CFA was founded in 2015 as an entity separate to R&J. CFA utilises my services in accounts and pays for that time to R&J. This arrangement was established on commencement of my employment to allow the position offered to be permanent part-time with more hours to secure a suitable applicant. There is no reliance from CFA on either entities to support its business.
CFA is a commercial tenant of Dangan and trains at the Grounds. It is one of several sporting tenants at Dangan. CFA provides a coaching service to children between the ages of 5-15. Zenon… conducts the bulk of the training sessions and engages various other individuals to assist with sessions (average session is 45 minutes to 1 hour).
…
[The Applicant] was offered the option to coach for CFA as he had raised concerns that he was struggling financially with the stand down of his full-time employment by his sponsored employer Happy Travels and the limited hours on offer with Dangan. It was decided that Ryan would be paid for his coaching sessions by Dangan in his fortnightly pay and Dangan would invoice CFA to recover that cost. This had never been done before as CFA is managed completely separate to Dangan but it felt it would make tracking of Ryan’s hours and payments easier for both himself and I, as his CFA coaching sessions would generally occur in between his duties at Dangan. This also ensured Ryan benefit by being compensated for his time rather than per session like other coaches.”

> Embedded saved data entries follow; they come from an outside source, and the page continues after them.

-- ==== Sys2Proof/Machine/EvDriver.lean ====
section
/-! DEFINITION. The driver's mailbox commands (spec/16 R415; spec/14 R362-R366, R382; spec/13 R347, R349; spec/16 R421, R422;
the operands' words, log 15). -/

namespace Sys2Proof.Machine

/-! ## The mailbox -/

/-- Command word n. -/
def mailWord (s : State) (n : Nat) : Word := mget 0 s.hub.mailbox n

/-- A command completes: its status in word 0 [63:56], its result in word 1 where it has one. -/
def mailDone (s : State) (status : Nat) (result : Option Nat := none) : State :=
  let w0 := w64 (status * 2^56 + bits (mailWord s 0) 55 0)
  s.modHub fun h =>
    let m := mput 0 h.mailbox 0 w0
    let m := match result with
      | some r => mput 0 m 1 (w64 r)
      | none => m
    { h with mailbox := m, bell := false }

/-- A command in the mailbox is performed, unless the command processors are restarting. -/
def mailEvent (cmd : Nat) (f : State → State) (s : State) : Res :=
  .next (if s.hub.bell && bits (mailWord s 0) 7 0 == cmd && !s.hub.restart then f s else s)

/-- The host writes a command word, or 1 to the doorbell, word 32, which starts the command; ignored while one is under way, and
where no command processor runs (R426). A number that names no command is BAD. -/
def takeMail (s : State) (n : Nat) (w : Word) : State :=
  if s.hub.bell || !s.mgmt.powered || s.mgmt.booted.isNone then s
  else if n < 32 then s.modHub fun h => { h with mailbox := mput 0 h.mailbox n w }
  else if n = 32 && w = 1 then
    let c := bits (mailWord s 0) 7 0
    let s := s.modHub fun h => { h with bell := true }
    if 1 ≤ c && c ≤ 8 then s else mailDone s 1
  else s

/-- Eight bytes of BAR2: a command word, the doorbell, or the read-only identification after the mailbox, whose contents the spec
does not give (R414, R415). -/
def readBar (s : State) (off : Nat) : Word :=
  if off < 0x100 then mailWord s (off / 8)
  else if off = 0x100 then (if s.hub.bell then 1 else 0)
  else w64 (leVal ((List.range 8).map fun i => Config.deviceId (off + i)))

def isCtx (s : State) (n : Nat) : Bool := (mfind s.ctxs n).isSome

/-! ## CTX_CREATE (R362, R364) -/

/-- A power of two. -/
def powerOfTwo (n : Nat) : Bool := n != 0 && (List.range 64).any fun i => n == 2^i

/-- The context record of the operands: ASID, PRIV, PTROOT, TLBFLOOR, HWIN, the event ring's base and length, CAPEP, WAITLIM,
TRAPTAB, sixteen UBCEIL, and what its pools begin with: a range of the frame pool and of the spill area, a segment, a frame
(log 23). -/
def newCtx (s : State) : Ctx :=
  let w := mailWord s
  { asid := (w 1).toNat, priv := bit (w 2) 0, ptroot := (w 3).toNat, tlbfloor := (w 4).toNat
    hwin := w64 ((w 5).toNat / 2^12 * 2^12), evbase := vaOf (w 6), evlen := (w 7).toNat
    capep := BitVec.ofNat 4 (w 8).toNat, waitlim := (w 9).toNat, traptab := vaOf (w 10)
    ubceil := (List.range 16).foldl (fun m d => mput 0 m d (w (11 + d)).toNat) []
    fpool := if w 28 = 0 then [] else [((w 27).toNat, (w 28).toNat)], spill := if w 30 = 0 then [] else [((w 29).toNat, (w 30).toNat)]
    segpool := if w 31 = 0 then [] else [(bits (w 31) 63 12 * 2^12, bits (w 31) 11 0)]
    bkpool := if bits (w 2) 63 8 = 0 then [] else [(bits (w 2) 63 16 * 2^16, bits (w 2) 15 8)] }

/-- A segment that the rules allow. -/
def segOk (a lg : Nat) : Bool := 12 ≤ lg && lg ≤ 20 && a % 2^lg == 0 && decide (a + 2^lg < 2^39)

/-- log2 of a length, if it is a power of two. -/
def powerLog (n : Nat) : Option Nat := (List.range 64).find? fun i => n == 2^i

/-- A range that a frame pool or spill area may have, and a frame of a backing pool (R415). -/
def poolRangeOk (a n : Nat) : Bool := a % 4096 == 0 && n % 4096 == 0

def backOk (a lg : Nat) : Bool :=
  (lg == 16 || lg == 21 || lg == 30) && a % 2^lg == 0 && decide (region a ≤ 1) && decide (a < 2^52)

/-- What makes CTX_CREATE BAD: an ASID that is too large or held, floors past the TLB, a ring that is no power of two, or what
POOL_ADD would refuse. -/
def ctxBad (s : State) (x : Ctx) : Bool :=
  x.asid ≥ 2^16 || (s.ctxs.any fun e => e.2.asid == x.asid) ||
  decide (((s.ctxs.map fun e => e.2.tlbfloor).sum + x.tlbfloor) > 4096) || (x.evlen != 0 && !powerOfTwo x.evlen) ||
  !((x.fpool ++ x.spill).all fun e => poolRangeOk e.1 e.2) || !(x.segpool.all fun e => segOk e.1 e.2) ||
  !(x.bkpool.all fun e => backOk e.1 e.2)

def execCtxCreate (s : State) : Res :=
  mailEvent 1 (fun s =>
    let x := newCtx s
    if ctxBad s x then mailDone s 1
    else match (List.range 64).find? fun i => !isCtx s i with
      | none => mailDone s 2
      | some i => mailDone { s with ctxs := mset s.ctxs i x } 0 (some i)) s

/-! ## QUEUE_CREATE, QUEUE_DESTROY, POOL_ADD (R347, R349) -/

def execQueueCreate (s : State) : Res :=
  mailEvent 3 (fun s =>
    let w := mailWord s
    let c := (w 1).toNat
    let a := (w 3).toNat
    let lg := (w 4).toNat
    if !isCtx s c || decide ((w 2).toNat > 15) || !segOk a lg then mailDone s 1
    else match (List.range 4096).find? fun i => (mfind s.queues i).isNone with
      | none => mailDone s 2
      | some i =>
        let q : Queue := { ctx := c, prio := (w 2).toNat, vec := if bit (w 5) 15 then some (bits (w 5) 10 0) else none
                           segs := [(0, a, lg)], kickAt := s.cycle, since := s.cycle }
        mailDone { s with queues := mset s.queues i q } 0 (some i)) s

/-- A queue is gone, and its segments are its context's again. -/
def dropQueue (s : State) (i : Nat) : State :=
  match mfind s.queues i with
  | none => s
  | some q =>
    let s := s.modCtx q.ctx fun c => { c with segpool := c.segpool ++ q.segs.map fun e => (e.2.1, e.2.2) }
    { s with queues := merase s.queues i }

def execQueueDestroy (s : State) : Res :=
  mailEvent 4 (fun s =>
    let i := (mailWord s 1).toNat
    match mfind s.queues i with
    | none => mailDone s 1
    | some q => if q.live.isEmpty then mailDone (dropQueue s i) 0 else mailDone s 3) s

def poolAdd (s : State) (c pool a n : Nat) : Option State :=
  match pool, powerLog n with
  | 0, _ => if poolRangeOk a n then some (s.modCtx c fun x => { x with fpool := x.fpool ++ [(a, n)] }) else none
  | 1, _ => if poolRangeOk a n then some (s.modCtx c fun x => { x with spill := x.spill ++ [(a, n)] }) else none
  | 2, some lg => if segOk a lg then some (s.modCtx c fun x => { x with segpool := x.segpool ++ [(a, lg)] }) else none
  | 3, some lg => if backOk a lg then some (s.modCtx c fun x => { x with bkpool := x.bkpool ++ [(a, lg)] }) else none
  | _, _ => none

def execPoolAdd (s : State) : Res :=
  mailEvent 5 (fun s =>
    let w := mailWord s
    let c := (w 1).toNat
    if !isCtx s c then mailDone s 1
    else match poolAdd s c (w 2).toNat (w 3).toNat (w 4).toNat with
      | some s => mailDone s 0
      | none => mailDone s 1) s

/-! ## PEER_BIND, CHIP_SET (R421, R422) -/

def execPeerBind (s : State) : Res :=
  mailEvent 6 (fun s =>
    let c := (mailWord s 1).toNat
    let tag := (mailWord s 2).toNat
    if !isCtx s c || tag ≥ 2^16 then mailDone s 1
    else mailDone { s with peers := { s.peers with binds := mset s.peers.binds tag c } } 0) s

/-- A window of up to 64 GiB in region 0x0 or 0x1 (R422). -/
def windowOk (a n : Nat) : Bool :=
  decide (n ≤ 2^36) && (n == 0 || decide (a + n ≤ 2^39) || (region a == 1 && decide (a % 2^48 + n ≤ 2^41) && decide (a < 2^52)))

/-- CHIP_SET: the chip number and the peer table, and the exported window's base and length, which firmware sets (R422, log 24). -/
def execChipSet (s : State) : Res :=
  mailEvent 7 (fun s =>
    let w := mailWord s
    if !s.ctxs.isEmpty then mailDone s 3
    else if (w 1).toNat ≥ 2^20 || !windowOk (w 3).toNat (w 4).toNat then mailDone s 1
    else mailDone { s with peers := { s.peers with
      chip := BitVec.ofNat 20 (w 1).toNat, table := some (w 2).toNat, window := (w 3).toNat, windowLen := (w 4).toNat } } 0) s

[12] Based on this evidence, I am satisfied that R&J and Dangan were associated entities within the meaning of the Act. I accept that there are individuals who are involved in one entity but not the others and in that way, this decision may seem unusual. However, the evidence demonstrated the interrelated nature of the entities and many of the persons involved. The fact, for example, that the payment of employees could simply be dealt with by the most convenient entity suggests that, in practice, they likely fit the definition of associated entities.
[13] Similarly, I am satisfied that Dangan and CFA were associated entities within the meaning of the Act. It is therefore necessary to consider the total number of employees employed by all three entities.
Number of employees
Applicant’s submissions
[14] By email dated 6 April 2021, the Applicant submitted that during his employment, he believed the Respondent had 26 related employees who undertook constant and rostered work at The Grounds Cairns. The Applicant named the director, head coach, accounts/admin person, photographer/media, administrative assistant, tournament coordinator, HPP partner, seven football academy coaches, a maintenance person and a cleaner. He also listed 12 people referred to as “referees”.
[15] That Applicant stated that he believed them to be fixed employees, not contractors, because they were not captured by the following definition:
“contractor (plural contractors)
1. A person or company that builds or improves buildings.
2. A person or company that performs specific tasks like electrical or plumbing work in construction projects.
3. A person or company hired to maintain existing facilities like air conditioning systems, groundskeeping, etc.
4. A person hired to do a job on a business contract, as opposed to a permanent employee.”
[16] The Applicant further submitted that the “referees” were fixed employees because:
"1. They are under 16 years old.
2. I used to train them for the first couple of weeks to make sure they understood the rules and format of the competition.
3. I used to constantly manage them daily in terms of roster, standards, and availability.
4. They would undertake constant work on a weekly basis and have rostered shifts.
5. I would fulfil timesheets for Accounts team to pay the refs.”
[17] The Applicant stated that evidence of rosters and the steps taken to manage the referees would be available on the work laptop and phone and that he could get statements from the parents of the referees to back up his submissions. That information has not been provided.
[18] The Applicant went on to say that, “In total, in my time of employment there were 12 employees as referees. There are also the 16 listed above, of which, I'm very confident at least 3 (Myself, Pita and Vanessa) would be classed as constant employees for 'Dangan Pty Ltd'.”
Respondent’s submissions
[19] Ms Britton’s statement provided that when the Applicant’s employment was terminated, the Trust’s employees were Ms Britton herself (accounts manager) and Sumi Doyle (cleaner), Bambang Suprainto (maintenance). Dangan employed Ryan Murray as the tournament co-ordinator. The entities shared Vanessa Hoedlmayr-Wales, who was primarily employed by Dangan in an administrative role, but also worked for the Trust as a casual front of house employee. In total, the Respondent submits, the entities had five employees.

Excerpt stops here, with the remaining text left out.